Waste separation (e.g. metals, concrete, vegetative debris) was required by local authorities to divert waste from landfill and to comply with existing federal and state laws.12 The Corps required the following segregation in order to fulfil both these objectives:

Private property owners were typically responsible for segregating the debris for kerbside collection; however, the mixed nature of the debris and the absent residents discussed above meant separation and waste collection was very slow. In some cases in the flooded areas of New Orleans the Corps had to enter properties to assist residents to separate materials as much as possible before removal; however, this also required right-of-entry permission when residents were not always present.

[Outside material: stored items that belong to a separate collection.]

theorem runCopy_absoluteOut_fault {position length : Nat} (size : Nat) {s : State} (h0 : 0 < copyCount length s)
    (hp : s.wp.toNat < position + copyCount length s) :
    runCopy (.absoluteOut position) length size s = .next (takeFault .absRange s) :=
  runCopy_fault (Nat.ne_of_gt h0) (decide_eq_false (Nat.not_le_of_lt hp))

/-- Settles O13: SCA is one copy from an absolute position in OUT. -/
theorem absoluteSelfCopyFollowsItsRule : Obligations.AbsoluteSelfCopyFollowsItsRule :=
  fun _ _ _ => ⟨runCopy_absoluteOut_copied 4, runCopy_absoluteOut_fault 4⟩

/-! ### The faults of an instruction step -/

/-- In a DECODE with the frame incomplete, a step with no host turn pending is an instruction step
(40_instruction_cycle.md R95). -/
theorem step_instrStep {s : State} (ht : s.turns = []) (hst : s.st = .busy) (hw : s.wp.toNat < 64000) :
    step s = instrStep s := by
  rw [step_no_turns ht, fbdMove_busy hst, if_pos hw]

/-- Settles O17: an instruction step commits, which leaves ST in BUSY, or enters a fault. -/
theorem instructionFaultsArePrecise : Obligations.InstructionFaultsArePrecise := by
  intro s t ht hst hw hs hfault
  rw [step_instrStep ht hst hw] at hs
  obtain ⟨u, hu, hcases⟩ := instrStep_cases s hw
  obtain rfl : u = t := Host.Outcome.next.inj (hu.symm.trans hs)
  obtain ⟨_, _, _, _, _, hc⟩ | ⟨c, hnone, hconfig, rfl⟩ := hcases
  · have hbusy : u.st = .busy := hc.frame.st.trans hst
    rw [hbusy] at hfault
    cases hfault
  · exact ⟨rfl, hnone, hconfig⟩

/-- Settles O7: in both cases the fetch fails, and the step enters its fault. -/
theorem underrunWhenBytesAreMissing : Obligations.UnderrunWhenBytesAreMissing := by
  intro s ht hst hw
  rw [step_instrStep ht hst hw]
  refine ⟨fun hge => ?noFirstByte, fun size hlt hsize hmissing => ?laterByteMissing⟩
  case noFirstByte => exact instrStep_unfetched (fetch_none hge)
  case laterByteMissing => exact instrStep_unfetched (fetch_truncated hlt hsize hmissing)

theorem exec_reserved (b0 : BitVec 8) (s : State) : exec (.reserved b0) s = .next (takeFault .reserved s) := rfl

/-- Settles O8: the fetch of a reserved first byte answers the reserved row, whose meaning is the fault entry. -/
theorem reservedFirstByteFaults : Obligations.ReservedFirstByteFaults := by
  refine ⟨exec_reserved, fun s ht hst hw hlt hlo hhi => ?_⟩
  rw [step_instrStep ht hst hw, instrStep_fetched (fetch_reserved hlt (classify_reserved _ hlo hhi))]
  exact exec_reserved _ s

end Sys2Proof.Machine
end

section
/-! PROOFS. The encoding: the decoder and the encoder undo each other on all seven formats, and the first byte decides kind
and size (30_encoding.md R70 to R84); a step runs the instruction that the bytes at CURSOR encode (40_instruction_cycle.md
R96 to R99). -/

namespace Sys2Proof

/-! ### Three fields side by side -/

section ThreeFields
variable {a b c : Nat}
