-- ==== Sys2Proof/Machine/Script.lean ====
section
/-! DEFINITION. The host-script and wire notations (R110, R111, R112) as lists of events for State's agenda. They add
no behaviour: each line of a script is the events it stands for.
-/

namespace Sys2Proof.Machine.Script

/-- `addr(CMD)` (R40). -/
def cmdAddr : HostAddr := 0x0000#16

/-- `addr(STATUS)` (R41). -/
def statusAddr : HostAddr := 0x0004#16

/-- `addr(TX_LEN)` (R43). -/
def txLenAddr : HostAddr := 0x000C#16

/-- `addr(TXBUF[i])` (R80). -/
def txBufBusAddr (i : Nat) : HostAddr := BitVec.ofNat 16 (txBufAddr i)

/-- `addr(RXBUF[i])` (R80). -/
def rxBufBusAddr (i : Nat) : HostAddr := BitVec.ofNat 16 (rxBufAddr i)

/-- `WR <reg>, <value>` (R110). -/
def wr (a : HostAddr) (v : Word) : List Event := [.busWrite a v]

/-- `RD <reg>` (R110). -/
def rd (a : HostAddr) : List Event := [.busRead a]

/-- `SEND`, `SEND.FIN`, `SEND.NL`, `SEND.FIN.NL` (R110). -/
def send (final nl : Bool) : List Event := wr cmdAddr (sendWord final nl)

/-- `DACK` (R110). -/
def dack : List Event := wr cmdAddr 0x00000002#32

/-- `START_RX` (R110). -/
def startRx : List Event := wr cmdAddr 0x00000003#32

/-- `NOP` (R110). -/
def nop : List Event := wr cmdAddr 0x00000000#32

/-- The `TXBUF` writes of `LOADTX`, from index `i`. -/
def loadFrom (i : Nat) : List Byte → List Event
  | [] => []
  | b :: bs => wr (txBufBusAddr i) (b.setWidth 32) ++ loadFrom (i + 1) bs

/-- `LOADTX` (R111). -/
def loadTx (bs : List Byte) : List Event := loadFrom 0 bs ++ wr txLenAddr (BitVec.ofNat 32 bs.length)

/-- `CLR <bits>` (R111). -/
def clr (v : Word) : List Event := wr statusAddr v

/-- `SENDTEXT` (R111). -/
def sendText (bs : List Byte) : List Event := loadTx bs ++ send false true

/-- `n` polls of the loop `WAIT` expands to (R111); how often the host polls is the host's. -/
def poll (a : HostAddr) (n : Nat) : List Event := (List.replicate n (rd a)).flatten

/-- `DATA(i, p)` (R112). -/
def dataImage (p : Params) (i : Half) (d : List Byte) : List Byte := frameImage p i 0x00#8 d

/-- `END(i, p)` (R112). -/
def endImage (p : Params) (i : Half) (d : List Byte) : List Byte := frameImage p i 0x40#8 d

/-- `ACK(i)` (R112). -/
def ackImage (p : Params) (i : Half) : List Byte := frameImage p i 0x80#8 []

/-- `RESET(i)` (R112). -/
def resetImage (p : Params) (i : Half) : List Byte := frameImage p i 0x20#8 []

/-- `PEER> X` (R112): the bytes come to the stream and are delivered, one `rx_byte` a byte. -/
def peer (img : List Byte) : List Event := img.flatMap (fun b => [.arrive b, .rxByte])

/-- `WIRE< X` (R112): a frame of `n` bytes is granted and taken whole. -/
def wire (n : Nat) : List Event := .grant :: List.replicate n .txTake

/-- `T/O ack` (R112), with the cycles the timer needs. -/
def toAck (p : Params) : List Event := List.replicate p.ackTimeout .tick ++ [.ackTimeout]

/-- `T/O rx` (R112), with the cycles the timer needs. -/
def toRx (p : Params) : List Event := List.replicate p.rxTimeout .tick ++ [.rxTimeout]

end Sys2Proof.Machine.Script
end

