-- ==== Sys2Proof/Certificates/Slice0/Obligations.lean ====
section
/-! DEFINITION. The statements for the provers, in the order of OBLIGATIONS.json.

`chosen e s` is the state `s` with the transition `e` chosen to fire next, so `step (chosen e s)` is the transition
`e` of `s`. A next state written as a record update of `s` says that every field it does not name is unchanged, all of
memory included.
-/

open Sys2Proof Sys2Proof.Machine Sys2Proof.Safety

/-! ### Encodings -/

/-- Decoding an encoded well-formed instruction gives it back, with every operand (R91, R106, R140). -/
def Obligations.DecodeOfEncode : Prop :=
  ∀ (p : Params) (i : Instr), p.Wf → i.wf p = true → decode p (encode p i) = .ok i

/-- Each instruction has one encoding: bits that decode to it are its encoding, checksum and padding bits included
(R91, R106, R125). -/
def Obligations.EncodeOfDecode : Prop :=
  ∀ (p : Params) (c : Code) (i : Instr), decode p c = .ok i → encode p i = c

/-- Words written out from the spec's encodings (V-FR-1, V-FR-3, V-FR-5, V-RX-9, R106) decode to what they stand for. -/
def Obligations.WrittenOutWordsDecode : Prop :=
  decode Config.vectorParams (.frame [0xdc, 0xc0, 0x23, 0xc2, 0xdc, 0xc0, 0x23, 0xc2, 0x9c, 0x32, 0x00, 0x03, 0x00,
    0x00, 0x00, 0x61, 0x62, 0x63]) = .ok (.dataFrame 0 [0x61, 0x62, 0x63]) ∧
  decode Config.vectorParams (.frame [0xdc, 0xc0, 0x23, 0xc2, 0xdc, 0xc0, 0x23, 0xc2, 0x7e, 0xf9, 0x00, 0x00, 0x00,
    0x00, 0x80]) = .ok (.ackFrame 0 []) ∧
  decode Config.vectorParams (.frame [0xdc, 0xc0, 0x23, 0xc2, 0xdc, 0xc0, 0x23, 0xc2, 0xbe, 0xf9, 0x00, 0x00, 0x00,
    0x00, 0x40]) = .ok (.endFrame 0 []) ∧
  decode Config.vectorParams (.frame [0xdc, 0xc0, 0x23, 0xc2, 0xdc, 0xc0, 0x23, 0xc2, 0xde, 0xf2, 0x00, 0x00, 0x00,
    0x07, 0x20]) = .ok (.resetFrame 7 []) ∧
  decode Config.vectorParams (.cmd 0x00000000) = .ok .nop ∧
  decode Config.vectorParams (.cmd 0x00000201) = .ok (.send false true) ∧
  decode Config.vectorParams (.cmd 0x00000002) = .ok .dack ∧
  decode Config.vectorParams (.cmd 0x00000003) = .ok .startRx

/-- A reserved flags byte is rejected with `FLAGS` even when the checksum is correct, whatever the id (R101, R177). -/
def Obligations.ReservedFlagsRejected : Prop :=
  ∀ (p : Params) (id : Half) (f : Byte) (d : List Byte), p.Wf → d.length ≤ p.maxPayload →
    f ≠ 0x00 → f ≠ 0x80 → f ≠ 0x40 → f ≠ 0x20 →
    decode p (.frame (frameImage p id f d)) = .error (.reject .flags)

/-- A DATA, ACK or END frame with a reserved id is rejected with `ID`; a RESET frame is accepted with any id (R102). -/
def Obligations.ReservedIdRejected : Prop :=
  ∀ (p : Params) (id : Half) (d : List Byte), p.Wf → d.length ≤ p.maxPayload →
    (∀ f : Byte, f = 0x00 ∨ f = 0x80 ∨ f = 0x40 → 2 ≤ id.toNat →
      decode p (.frame (frameImage p id f d)) = .error (.reject .id)) ∧
    decode p (.frame (frameImage p id 0x20 d)) = .ok (.resetFrame id d)

/-! ### The checksum -/

/-- The 32-bit accumulator never wraps for a frame, even one with a length field above `MAX_PAYLOAD` (R126). The bound
is R126's 32775 words of at most 0xFFFF; the decimal that R126 prints for the product is a slip (log entry 22). -/
def Obligations.ChecksumNeverWraps : Prop :=
  ∀ buf : List Byte, buf.length ≤ 15 + 65535 →
    sumWords 0 buf = wordSum buf ∧ wordSum buf ≤ 32775 * 65535 ∧ 32775 * 65535 < 2 ^ 32

/-- The checksum is invariant under any permutation of the 16-bit words (R129). -/
def Obligations.ChecksumIgnoresWordOrder : Prop :=
  ∀ (ws vs : List Half) (tail : List Byte), ws.Perm vs → cksum (wordBytes ws ++ tail) = cksum (wordBytes vs ++ tail)

/-- With `SYNC` ≠ 0, flipping one bit of a checksum-correct frame makes the recomputed checksum differ from the stored
one, at every offset (R128). -/
def Obligations.SingleBitFlipDetected : Prop :=
  ∀ (p : Params) (id : Half) (f : Byte) (d : List Byte) (k m : Nat), p.sync ≠ 0 → d.length ≤ 65535 →
    k < 15 + d.length → m < 8 →
    be16 (flipBit (frameImage p id f d) k m) 8 ≠ cksum (zeroChecksum (flipBit (frameImage p id f d) k m))

/-- The second verification method accepts the stored values congruent to the checksum modulo 0xFFFF; CKVER accepts
the checksum alone (R127, for a `SYNC` ≠ 0). -/
def Obligations.SumMethodAcceptsMore : Prop :=
  ∀ (p : Params) (id : Half) (f : Byte) (d : List Byte) (x : Half), p.sync ≠ 0 → d.length ≤ 65535 →
    (sumsToOnes (storeChecksum (frameImage p id f d) x) = true ↔
      x.toNat % 0xFFFF = (cksum (zeroChecksum (frameImage p id f d))).toNat % 0xFFFF) ∧
    (ckver (storeChecksum (frameImage p id f d) x) = true ↔ x = cksum (zeroChecksum (frameImage p id f d)))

Waste separation requirements also had to be met to be eligible for federal disaster assistance funding. Some returning residents commingled household garbage with demolition debris rendering the waste piles ineligible for col- lection, under FEMA regulations, by the Corps or state-appointed waste contractor.13 These piles in turn put extra strain on municipal waste collection teams who did not necessarily have the capacity or equipment to deal with significant amounts of additional waste. Some flexibility in the waste separation regulations may have assisted the speed of the clean-up process.

Here, in the same event, we see an example where legal flexibility was allowed for asbestos management to speed up the clean-up and an example where no flexibility was allowed for waste separation and collection. The first example effectively sped up the clean-up (with minor increase of health and safety risk) and the latter example significantly slowed the waste collection and clean-up process.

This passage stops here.